As set forth in Internal Revenue Code (IRC) Section 47, costs incurred to renovate, restore, and reconstruct certain buildings, including prewar buildings, may be eligible for the Building Rehabilitation Tax Credit.  The credit is generally 10% of costs for non-historic buildings placed in service before 1936, or 20% for certified historic structures. To qualify for the 10% credit, a building must have been placed in service before 1936 and excludes residential rental property.  To qualify for the 20% credit, a building must be a certified historic structure as defined within the IRC.

This article summarizes the basics of the program, gives an overview of which development expenditures are eligible and not eligible, and what needs to be filed to apply for the credit:

Historic Rehabilitation Tax Credit (20% Credit)

The term “certified historic structure” is defined by IRC Section 47 as any building (and its structural components) which is either (a) listed in the National Register of Historic Places or (b) located in a registered historic district and is certified by the Secretary of the Interior as being of historic significance to the district. The owner of a rehabilitated building can claim a historic rehabilitation tax credit (20%) on a certified historic structure as long as three conditions are met.

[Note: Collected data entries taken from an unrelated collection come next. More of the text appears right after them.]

-- ==== Sys2Proof/Machine/Tamper.lean ====
section
/-! DEFINITION. The tamper input, its latch, the response and the log (22 R568–R575). -/
namespace Sys2Proof.Machine

open Sys2Proof

/-! ## The log (R575) -/

def ctxName (c : Nat) : String := ["BOOT", "RUN", "DORMANT"].getD c ""

/-- The sources of an entry or of the latch. -/
def srcText (v : BitVec 2) : String := if v = 1 then "TAMP" else if v = 2 then "DIP" else "TAMP,DIP"

/-- A response writes its entry, over the one 32 before it. -/
def State.tamperEntry (s : State) (r : TamperResp) : State :=
  let q := if (s.tamper.seq + 1) % 2 ^ 32 = 0 then 1 else (s.tamper.seq + 1) % 2 ^ 32
  let old := vget s.tamper.log (q % 32) none
  let e : TamperEntry := { seq := q, at_ := r.at_, source := r.what.source.toNat, ctx := r.what.ctx, erased := r.erased }
  let s1 := { s with tamper := { s.tamper with log := vset s.tamper.log (q % 32) (some e), seq := q } }
  (if old.isSome then s1.fire 89 [kd "seq" q] else s1).rowWrite { what := .tamperLog (q % 32) e.octets }

/-! ## The response (R571, R572, 18 R490) -/

/-- The slots that a response erases. -/
def State.eraseList (s : State) (x : TamperSet) : List Nat :=
  if !s.has .vault then []
  else (List.range 8).filter (fun k => s.vault.eraseMask.getLsbD 0 || s.vault.eraseMask.getLsbD k || x.slot == some k)

/-- A response begins: the flagged slots are erased; without a Vault the log entry is all there is (R571). -/
def State.tamperRespond (s : State) : State :=
  match s.tamper.owed, s.tamper.resp with
  | some x, none =>
    let ks := s.eraseList x
    let r : TamperResp := { what := x, at_ := s.now, erased := BitVec.ofNat 8 (maskOf ks) }
    let s1 := { s with tamper := { s.tamper with owed := none } }
    if !s.has .vault then s1.tamperEntry r
    else
      let s2 := if ks.isEmpty then s1 else ((s1.eraseSlots ks).bump .vault).rowWrites (ks.map (fun k => .key k none)) none
      { s2 with tamper := { s2.tamper with resp := some r } }
  | _, _ => s

/-- Erasure completes: its event and counter, and the log entry; a setting that came meanwhile is answered next. -/
def State.tamperFinish (s : State) : State :=
  match s.tamper.resp with
  | none => s
  | some r =>
    let s1 := { s with tamper := { s.tamper with resp := none } }
    let s2 := if r.erased = 0 then s1
      else ({ s1 with vault := { s1.vault with erasures := s1.vault.erasures.inc } }).fire 83
        [.kv "slots" (.hex 2 r.erased.toNat)]
    (s2.tamperEntry r).tamperRespond

/-- ERASURE_DONE. -/
def execErasureDone (s : State) : Host.Outcome State Fault Refusal := .next s.tamperFinish

/-! ## The latch (R570) -/

/-- The context of a setting of the latch. -/
def State.tamperCtx (s : State) : Nat :=
  match s.pwr.state with
  | .dormant => 2
  | .wake _ _ => 1
  | _ => if s.sys.stage = .ready then 1 else 0

/-- The key operation that a setting of the latch aborts, and the slot it would have written (R572). -/
def State.keyOp (s : State) : Option (Nat × Option Nat) :=
  match s.running .vault with
  | none => none
  | some t =>
    match t.op with
    | .vaultLoad k _ _ => some (t.n, some k)
    | .vaultCcm _ _ _ _ _ _ _ => some (t.n, none)
    | _ => none

/-- EV_TAMPER fires as its condition begins, with the latch's counter (R570): in Dormant both wait for LOGIC_RDY. -/
def State.tamperEvent (s : State) (x : TamperSet) : State :=
  ({ s with tamper := { s.tamper with latches := s.tamper.latches.inc } }).condOn 88
    [kw "src" (srcText x.source), kw "ctx" (ctxName x.ctx)]

/-- The latch is set. -/
def State.tamperLatch (s : State) (src : BitVec 2) : State :=
  let t := s.tamper
  let per := s.day.keeper
  let s1 := { s with tamper := { t with latched := true, source := t.source ||| src } }
  let s2 := if t.latched then s1 else s1.bump .tamper
  -- both sources in one keeper period make one setting (Table 22.9)
  match t.owed, t.resp with
  | some x, _ =>
    if x.period = per then { s2 with tamper := { s2.tamper with owed := some { x with source := x.source ||| src } } } else s2
  | none, some r =>
    if r.what.period = per then
      { s2 with tamper := { s2.tamper with resp := some { r with what := { r.what with source := r.what.source ||| src } } } }
    else
      let x : TamperSet := { source := src, ctx := s.tamperCtx, period := per }
      ({ s2 with tamper := { s2.tamper with owed := some x } }).tamperEvent x
  | none, none =>
    let k := s.keyOp
    let x : TamperSet := { source := src, ctx := s.tamperCtx, slot := k.bind (·.2), period := per }
    let s3 := { s2 with tamper := { s2.tamper with owed := some x } }
    let s4 := match k with | some (n, _) => s3.complete n .tampered [] | none => s3
    if !(s.booting || s.awake || decide (s.pwr.state = .entry false false) || decide (s.pwr.state = .entry true false)) then s4
    else if s.inRun then (s4.tamperEvent x).tamperRespond
    else s4.tamperEvent x

/-- Sensing runs from the end of the POWER stage (R568). -/
def State.senses (s : State) (mode : Nat) : Bool :=
  decide (s.sys.hold = .none) && decide (s.sys.stage ≠ .power) && decide (fld s.cfg.pins.tamper 1 0 = mode)

/-- A level is the active one; in Dormant TAMP is inactive while VDDIO is low (02_pins R17). -/
def State.tampActive (s : State) (level : Bool) : Bool :=
  (level != bit s.cfg.pins.tamper 2) && (s.pwr.vddioOk || decide (s.pwr.state ≠ .dormant))

/-- One sample in SAMPLED mode (R568): the latch is set by an active reading that follows an inactive one. -/
def State.tamperSampled (s : State) (level : Bool) : State :=
  if s.senses 1 then
    let a := s.tampActive level
    let s1 := { s with pads := { s.pads with tamp := level }, tamper := { s.tamper with level := a } }
    if a && !s.tamper.level then s1.tamperLatch 1 else s1
  else s

/-- One keeper edge in CONTINUOUS mode: the second active reading in a row latches (R568). -/
def State.tamperEdge (s : State) (level : Bool) : State :=
  if s.senses 2 then
    let a := s.tampActive level
    let s1 := { s with pads := { s.pads with tamp := level },
                       tamper := { s.tamper with level := a, seenOnce := a && !s.tamper.level } }
    if a && s.tamper.seenOnce then s1.tamperLatch 1 else s1
  else s

/-- A fast dip of VBAT (R569). -/
def State.tamperDip (s : State) : State :=
  if decide (s.sys.hold = .none) && decide (s.sys.stage ≠ .power) && bit s.cfg.pins.tamper 4 then s.tamperLatch 2 else s

/-! ## TAMPER -/

def modeNames : List String := ["OFF", "SAMPLED", "CONTINUOUS"]

def State.tamperToks (s : State) : List Tok :=
  let c := s.cfg.pins.tamper
  [w "TAMPER", w (if s.tamper.latched then "LATCHED" else "CLEAR"), kw "mode" (modeNames.getD (fld c 1 0) ""),
   kw "polarity" (if bit c 2 then "LOW" else "HIGH"), kw "dip" (onOff (bit c 4)), kw "lockout" (onOff (bit c 8)),
   kw "level" (if s.tamper.level then "ACTIVE" else "INACTIVE"), edTok s .tamper]

/-- TAMPER. -/
def execTamper (l : Line) (s : State) : Host.Outcome State Fault Refusal := runLine { noun := true } l s [] (fun s => s.ok l s.tamperToks)

/-- TAMPER_CONFIG replaced: a change of mode or polarity restarts the filter. -/
def State.setTamper (s : State) (v : Word) : State :=
  if v = s.cfg.pins.tamper then s
  else
    let s1 := (s.cfgSet .tamper v).bump .tamper
    if fld v 2 0 = fld s.cfg.pins.tamper 2 0 then s1 else { s1 with tamper := { s1.tamper with seenOnce := false } }

def State.tamperLatchedErs (s : State) : List Er := erIf s.tamper.latched (erState "TAMPER" "LATCHED")

/-- TAMPER with settings (R570). -/
def execTamperSettings (l : Line) (s : State) : Host.Outcome State Fault Refusal :=
  let onOffKey : Kind := .word ["ON", "OFF"]
  runLine { noun := true, order := false, keys := [("mode", .word modeNames), ("polarity", .word ["HIGH", "LOW"]), ("dip", onOffKey),
                                     ("lockout", onOffKey), saveKey] } l s
    ((if l.has "lockout" then s.needs .vault else []) ++ (if l.sets then s.tamperLatchedErs else [])) (fun s =>
      let c := s.cfg.pins.tamper
      let mode := match l.word? "mode" with | some x => modeNames.idxOf x | none => fld c 1 0
      let low := match l.word? "polarity" with | some x => x == "LOW" | none => bit c 2
      let v : Word := BitVec.ofNat 32 (b2n ((l.on? "lockout").getD (bit c 8)) * 256 + b2n ((l.on? "dip").getD (bit c 4)) * 16 +
        b2n low * 4 + mode)
      let s1 := s.setTamper v
      let s2 := if l.save then s1.save [.tamper] else s1
      s2.ok l s2.tamperToks)

/-- TAMPER CLEAR (R570). -/
def execTamperClear (l : Line) (s : State) : Host.Outcome State Fault Refusal :=
  runLine { order := false } l s
    (erIf s.tamper.level ⟨"DENIED", ["ACTIVE"]⟩ ++ s.busyErs) (fun s =>
      let s1 := { s with tamper := { s.tamper with latched := false, source := 0 } }
      let s2 := if s.tamper.latched then (s1.bump .tamper).condOff 88 else s1
      s2.ok l [w "TAMPER", w "CLEAR", edTok s2 .tamper])

/-- The valid entries, the latest first, at most k. -/
def State.logEntries (s : State) (k : Nat) : List TamperEntry :=
  (List.range k).filterMap (fun i =>
    let q := (s.tamper.seq + 2 ^ 32 - i) % 2 ^ 32
    (vget s.tamper.log (q % 32) none).bind (fun e => if e.seq = q then some e else none))

/-- TAMPER LOG (R575). -/
def execTamperLog (l : Line) (s : State) : Host.Outcome State Fault Refusal :=
  runLine { keys := [("n", .int 1 32)] } l s [] (fun s =>
    let es := s.logEntries ((l.nat? "n").getD 8)
    s.okMany l (if es.isEmpty then [[w "TAMPER", w "LOG", w "NONE"]]
      else es.map (fun e => [w "TAMPER", w "LOG", n' e.seq, .kv "at" (.time e.at_),
        kw "src" (srcText (BitVec.ofNat 2 e.source)), kw "ctx" (ctxName e.ctx), .kv "erased" (.hex 2 e.erased.toNat)])))

/-- TAMPER registers (Table 22.6). -/
def tamperRegs : List Reg :=
  [roReg 0x2040 "TAMPER_STATUS" [ro "edition" 31 16, ro "responding" 8 8, ro "level" 4 4, ro "source" 3 2, ro "latched" 0 0]
      (fun s => statusWord s .tamper (b2n s.tamper.resp.isSome * 256 + b2n s.tamper.level * 16 +
        s.tamper.source.toNat * 4 + b2n s.tamper.latched)),
   { addr := 0x2044, name := "TAMPER_CONFIG",
     fields := [rw "lockout" 8 8, rw "dip" 4 4, rw "polarity" 2 2, rw "mode" 1 0], read := fun s => s.cfg.pins.tamper,
     check := fun s v => erIf (fld v 1 0 == 3) (erRange "value") ++ (if bit v 8 then s.needs .vault else []) ++
       s.tamperLatchedErs,
     apply := fun v s => s.setTamper v },
   ctrReg 0x2048 "TAMPER_LATCHES" (·.tamper.latches) (fun c s => { s with tamper := { s.tamper with latches := c } }),
   wrapReg 0x204C "TAMPER_WRAP" 1 (fun s => [s.tamper.latches]),
   roVal 0x2050 "TAMPER_LOG_SEQ" 31 (fun s => BitVec.ofNat 32 s.tamper.seq)]

end Sys2Proof.Machine
end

The building must be substantially rehabilitated (defined below), placed in service as a building before the beginning of the rehabilitation work, and considered a certified historic structure.

Non-Historic Structure (10% Credit)

The non-historic structure tax credit (10%) may be considered, provided that the building was placed in service before 1936, is used for non-residential rental purposes, has not been physically moved, and meets the internal and external wall retention guidelines as follows:

  • 50% or more of the existing external walls are retained in place as external walls
  • 75% or more of the existing external walls are retained in place as internal or external walls
  • 75% or more of the existing internal structural framework is retained in place

Buildings that are “certified historic structures” are precluded from taking both the 10% non-historic structure tax credit and the 20% certified historic structure credit.

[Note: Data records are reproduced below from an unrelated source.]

-- ==== Sys2Proof/Machine/Lexer.lean ====
section
/-! DEFINITION. The grammar of an Apsel line (04_desk R80–R95, R102, R606): from the octets of a line to its tag, verb,
operands and named arguments, or to the error that its characters, its check or its grammar are answered with. -/
namespace Sys2Proof.Machine

open Sys2Proof

/-! ## Characters -/

def hexVal (c : Char) : Option Nat :=
  let n := c.toNat
  if 48 ≤ n ∧ n ≤ 57 then some (n - 48) else if 65 ≤ n ∧ n ≤ 70 then some (n - 55)
  else if 97 ≤ n ∧ n ≤ 102 then some (n - 87) else none

/-- A letter, then letters, digits, `_` or `.`; up to 63 characters (Table 4.4). -/
def isWord (cs : List Char) : Bool :=
  match cs with
  | [] => false
  | c :: r => c.isAlpha && r.all (fun x => x.isAlphanum || x == '_' || x == '.') && decide (cs.length ≤ 63)

def upper (cs : List Char) : String := String.ofList (cs.map Char.toUpper)

def lower (cs : List Char) : String := String.ofList (cs.map Char.toLower)

/-! ## Values (R86–R89) -/

def decNat (cs : List Char) : Nat := cs.foldl (fun n c => 10 * n + (c.toNat - 48)) 0

/-- A run of `lo` to `hi` decimal digits. -/
def decRun (lo hi : Nat) (cs : List Char) : Option Nat :=
  if cs.all Char.isDigit && decide (lo ≤ cs.length) && decide (cs.length ≤ hi) then some (decNat cs) else none

/-- Hex digits with single underscores between two of them. -/
def hexRun : Bool → List Char → Option (List Nat)
  | after, [] => if after then some [] else none
  | after, c :: r =>
    if c = '_' then (if after then hexRun false r else none)
    else match hexVal c with
      | some v => (hexRun true r).map (v :: ·)
      | none => none

def hexNat (cs : List Char) : Option Nat :=
  match hexRun false cs with
  | some ds => if ds.length ≤ 16 then some (ds.foldl (fun n d => 16 * n + d) 0) else none
  | none => none

/-- An integer without a sign: decimal of 1 to 20 digits, or hexadecimal (R86). -/
def unsignedOf (cs : List Char) : Option Nat :=
  match cs with
  | '0' :: 'x' :: r => hexNat r
  | '0' :: 'X' :: r => hexNat r
  | _ => decRun 1 20 cs

/-- `s.u`: its seconds and the digits of u (R87). -/
def pointOf (cs : List Char) : Option (Nat × List Char) :=
  let u := (cs.dropWhile (· != '.')).drop 1
  match decRun 1 12 (cs.takeWhile (· != '.')), decRun 1 6 u with
  | some a, some _ => some (a, u)
  | _, _ => none

/-- The ticks of `s.u` (R87). -/
def secondsOf (cs : List Char) : Option Nat :=
  (pointOf cs).map (fun x => x.1 * 19200000 + tickUs (decNat (x.2 ++ List.replicate (6 - x.2.length) '0')))

/-- A token that begins with a digit or a sign; a decimal below zero, as levels are written, keeps its places.  DESIGN
CHOICE (log entry 72): a leading `+` makes a well-formed relative Daybook value of Table 4.4, so that an integer key
answers it RANGE and not SYNTAX NUMBER (R86, R87). -/
def numberOf (cs : List Char) : Option Arg :=
  match cs with
  | '+' :: r => ((if r.contains '.' then secondsOf r else unsignedOf r)).map (fun t => .time t true)
  | '-' :: r =>
    if r.contains '.' then
      (pointOf r).map (fun x => .dec (-((x.1 * 10 ^ x.2.length + decNat x.2 : Nat) : Int)) x.2.length)
    else (decRun 1 20 r).map (fun v => .int (-(v : Int)))
  | _ => if cs.contains '.' then (secondsOf cs).map (fun t => .time t false) else (unsignedOf cs).map (fun v => .int v)

/-- Pairs of hex digits, with single underscores between two octets (R89). -/
def octetRun : Bool → List Char → Option (List Byte)
  | after, [] => if after then some [] else none
  | _, [_] => none
  | after, a :: b :: r =>
    if a = '_' then (if after then octetRun false (b :: r) else none)
    else match hexVal a, hexVal b with
      | some x, some y => (octetRun true r).map (BitVec.ofNat 8 (16 * x + y) :: ·)
      | _, _ => none

/-- The decoded text of a string after its opening quote, and what follows its closing quote (R88). -/
def stringRun : List Char → Option (List Char × List Char)
  | [] => none
  | c :: r =>
    if c = '"' then some ([], r)
    else if c = '\\' then
      match r with
      | [] => none
      | d :: q => if d = '"' || d = '\\' then (stringRun q).map (fun x => (d :: x.1, x.2)) else none
    else (stringRun r).map (fun x => (c :: x.1, x.2))

def synEr (d : String) : Er := ⟨"SYNTAX", [d]⟩

/-- The words of a list (R606). -/
def splitComma (cs : List Char) : List (List Char) :=
  cs.foldr (fun c acc => if c = ',' then [] :: acc else match acc with | [] => [[c]] | x :: r => (c :: x) :: r) [[]]

/-- A token that begins with a letter: a word, an edition guard or a list. -/
def wordOf (cs : List Char) : Except Er Arg :=
  if isWord cs then .ok (.word (upper cs))
  else if cs.contains ',' then
    (if (splitComma cs).all isWord then .ok (.list ((splitComma cs).map upper)) else .error (synEr "TOKEN"))
  else
    match isWord (cs.takeWhile (· != ':')), decRun 1 20 ((cs.dropWhile (· != ':')).drop 1) with
    | true, some e => .ok (.guard (upper (cs.takeWhile (· != ':'))) e)
    | _, _ => .error (synEr "TOKEN")

/-- A block marker (R91, R92). -/
def markerOf (framed : Bool) (cs : List Char) : Except Er Arg :=
  match framed && decide (cs.length = 4), decRun 4 4 cs with
  | true, some n => if 1 ≤ n ∧ n ≤ 4096 then .ok (.block n) else .error (synEr "BLOCK")
  | _, _ => .error (synEr "TOKEN")

/-- A quoted string. -/
def quotedOf (cs : List Char) : Except Er Arg :=
  match stringRun cs with
  | none => .error (synEr "QUOTE")
  | some (x, rest) =>
    if 64 < x.length then .error (synEr "QUOTE")
    else if rest.isEmpty then .ok (.str (String.ofList x)) else .error (synEr "TOKEN")

/-- One token (Table 4.4). -/
def valueOf (framed : Bool) (cs : List Char) : Except Er Arg :=
  match cs with
  | [] => .error (synEr "TOKEN")
  | c :: r =>
    if c = '"' then quotedOf r
    else if c = '@' then markerOf framed r
    else if cs.contains ',' && !c.isAlpha then .error (synEr "TOKEN")
    else if c = '%' then
      (match octetRun false r with | some l => .ok (.octets l) | none => .error (synEr "NUMBER"))
    else if c.isDigit || c = '-' || c = '+' then
      (match numberOf cs with | some a => .ok a | none => .error (synEr "NUMBER"))
    else if c.isAlpha then wordOf cs
    else .error (synEr "TOKEN")

/-! ## A line's tokens -/

/-- How far the split of a line into its tokens has come. -/
structure Split where
  toks : List (List Char) := []
  cur : List Char := []
  inStr : Bool := false
  esc : Bool := false

/-- Tokens are parted by spaces outside strings; the characters of the current one are held in reverse. -/
def Split.push (x : Split) (c : Char) : Split :=
  if x.inStr then
    { x with cur := c :: x.cur, esc := !x.esc && c == '\\', inStr := x.esc || c != '"' }
  else if c = ' ' then (if x.cur.isEmpty then x else { x with toks := x.toks ++ [x.cur.reverse], cur := [] })
  else { x with cur := c :: x.cur, inStr := c == '"' }

def tokensOf (cs : List Char) : List (List Char) :=
  let x := cs.foldl Split.push {}
  if x.cur.isEmpty then x.toks else x.toks ++ [x.cur.reverse]

/-- A named argument's key and value: `=` stands before any quote. -/
def keyed (cs : List Char) : Option (List Char × List Char) :=
  let k := cs.takeWhile (fun c => c != '=' && c != '"')
  match cs.drop k.length with
  | '=' :: v => some (k, v)
  | _ => none

/-- A line after its grammar. -/
structure LexLine where
  tag : Option String
  verb : String
  pos : List Arg := []
  named : List (String × Arg) := []
  deriving DecidableEq, Repr

/-- The forms whose Syntax entry puts a payload or block after the named arguments, against R84. -/
def payloadLast (verb : String) (pos : List Arg) : Bool :=
  [("FRAME", "SEND"), ("LINK", "WAKE"), ("CAT", "QUEUE"), ("ARCH", "ADD"), ("VAULT", "CCM"), ("ORDER", "STORE"),
   ("PORTER", "GO")].any (fun x => x.1 == verb && pos.head? == some (.word x.2))

def argBlock : Arg → Bool
  | .block _ => true
  | _ => false

def argData : Arg → Bool
  | .block _ => true
  | .octets _ => true
  | _ => false

/-- The value of name=: letters, digits and `_` as given, whatever form of token they would otherwise make (21 Table
21.1). -/
def nameValue (v : List Char) : Except Er Arg :=
  if !v.isEmpty && v.all (fun c => c.isAlphanum || c == '_') && decide (v.length ≤ 63) then .ok (.word (String.ofList v))
  else valueOf false v

/-- The operands and named arguments, from left to right (R84, R91, R606). -/
def lexArgs (framed : Bool) : List (List Char) → LexLine → Except Er LexLine
  | [], p => .ok p
  | c :: r, p =>
    match keyed c with
    | none =>
      (match valueOf framed c with
      | .error e => .error e
      | .ok (.list _) => .error (synEr "TOKEN")
      | .ok a =>
        if !p.named.isEmpty && !(argData a && payloadLast p.verb p.pos) then .error (synEr "ORDER")
        else if p.pos.any argBlock then .error (synEr "TOKEN")
        else lexArgs framed r { p with pos := p.pos ++ [a] })
    | some (k, v) =>
      if !isWord k then .error (synEr "TOKEN")
      else
        match (if lower k == "name" then nameValue v else valueOf false v) with
        | .error e => .error e
        | .ok a =>
          if p.named.any (fun x => x.1 == lower k) then .error (synEr "DUPLICATE")
          else lexArgs framed r { p with named := p.named ++ [(lower k, a)] }

/-! ## A whole line -/

/-- What a line's characters are. -/
inductive Lexed
  | empty
  | bad (tag : Option String) (e : Er)
  | good (p : LexLine)
  deriving DecidableEq, Repr

/-- A tag: `#` and 1–8 letters or digits (R85). -/
def tagOf (cs : List Char) : Option String :=
  match cs with
  | '#' :: r => if r.all Char.isAlphanum && decide (1 ≤ r.length) && decide (r.length ≤ 8) then some (String.ofList r) else none
  | _ => none

/-- The tokens of a line after its tag: the verb comes first (R83, R85). -/
def lexVerb (framed : Bool) (tag : Option String) (ts : List (List Char)) : Lexed :=
  match ts with
  | [] => .bad tag (synEr "MISSING")
  | c :: r =>
    let first : Except Er Unit := match keyed c with
      | some (k, v) =>
        if isWord k then (match valueOf false v with | .ok _ => .ok () | .error e => .error e) else .error (synEr "TOKEN")
      | none => (match valueOf framed c with
        | .ok (.list _) => .error (synEr "TOKEN")
        | .ok _ => .ok ()
        | .error e => .error e)
    match first with
    | .error e => .bad tag e
    | .ok _ =>
      match lexArgs framed r { tag := tag, verb := upper c } with
      | .error e => .bad tag e
      | .ok p => .good p

/-- The tokens of a line; an order's line has no tag (21_orders R540). -/
def lexTokens (framed tags : Bool) (ts : List (List Char)) : Lexed :=
  match ts with
  | ('#' :: r) :: rest =>
    (match tags, tagOf ('#' :: r) with
    | true, some t => lexVerb framed (some t) rest
    | _, _ => .bad none (synEr "TOKEN"))
  | _ => lexVerb framed none ts

def charsOf (text : List Byte) : List Char :=
  text.map (fun b => if b = 9 then ' ' else Char.ofNat b.toNat)

/-- The octets of a line without the spaces that follow it. -/
def trimEnd (text : List Byte) : List Byte :=
  (text.reverse.dropWhile (fun b => b = 0x20 || b = 9)).reverse

/-- The text before a check suffix in the last three characters, and the value that the suffix gives (R95). -/
def suffixOf (text : List Byte) : Option (List Byte × Nat) :=
  let n := text.length - 3
  match (text.drop n).map (fun b => Char.ofNat b.toNat) with
  | ['*', a, b] =>
    (match hexVal a, hexVal b with
    | some x, some y => some (text.take n, 16 * x + y)
    | _, _ => none)
  | _ => none

/-- A line that lost octets (R102). -/
def lostEr (l : LostMarks) : Option Er :=
  if l.overrun then some (synEr "OVERRUN") else if l.char then some (synEr "CHAR")
  else if l.long then some (synEr "LONG") else none

/-- A line of a port: its losses, its emptiness, its check and its grammar (R82, R95, R102).  DESIGN CHOICE (log entry
72): a line that holds nothing but a valid check suffix, such as `*00`, is an empty line of R82. -/
def lexLine (framed : Bool) (text : List Byte) (lost : LostMarks) : Lexed :=
  match lostEr lost with
  | some e => .bad none e
  | none =>
    let t := trimEnd text
    if t.isEmpty then .empty
    else
      match suffixOf t with
      | none => if framed then .bad none ⟨"CHECK", []⟩ else lexTokens framed true (tokensOf (charsOf t))
      | some (body, v) =>
        if crcOf c8 body != v then .bad none ⟨"CHECK", []⟩
        else
          let ts := tokensOf (charsOf body)
          if ts.isEmpty then .empty
          else if (trimEnd body).length < body.length then
            .bad ((ts.head?).bind tagOf) (synEr "TOKEN")
          else lexTokens framed true ts

/-- A waiting line, read in its own mode (R103, R106). -/
def InLine.lexed (x : InLine) : Lexed := lexLine x.framed x.text x.lost

/-- A line of a standing order: as typed, without tag, check or block (21_orders R540). -/
def lexOrder (text : String) : Lexed :=
  let ts := tokensOf (text.toList.map (fun c => if c = '\t' then ' ' else c))
  if ts.isEmpty then .empty else lexTokens false false ts

/-- The block that a framed line announces, whether or not the line is then refused; a line whose check fails announces
none (R91, R92). -/
def announcedBlock (text : List Byte) (lost : LostMarks) : Option Nat :=
  match lostEr lost, suffixOf (trimEnd text) with
  | none, some (body, v) =>
    if crcOf c8 body = v then
      (tokensOf (charsOf body)).findSome? (fun c => match c with
        | '@' :: r => (match markerOf true r with | .ok (.block n) => some n | _ => none)
        | _ => none)
    else none
  | _, _ => none

end Sys2Proof.Machine
end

“Substantially Rehabilitated”

A building shall be treated as having been substantially rehabilitated only if the qualified rehabilitation expenditures during the 24-month period selected by the taxpayer and ending within the taxable year exceed the greater of the adjusted basis of such building (and its structural components), or $5,000.  The adjusted basis of the building (and its structural components) shall be determined as of the beginning of the 1st day of such 24-month period, or of the holding period of the building, whichever is later. If the qualified rehabilitation expenditures do not exceed the above threshold, the rehabilitation will not meet the requirement that the property be substantially rehabilitated. In the case of any rehabilitation that may reasonably be expected to be completed in phases set forth in architectural plans and specifications completed before the rehabilitation begins, a taxpayer may use a 60-month period, rather than a 24-month period.

Qualified Rehabilitation Expenditures

Qualified rehabilitation expenditures with respect to any qualified rehabilitated building shall be taken into account for the taxable year in which such improvements to the rehabilitated building are placed in service.  Placed in service generally means that the appropriate work has been completed that would allow for occupancy of either the entire building, or some identifiable portion of the building.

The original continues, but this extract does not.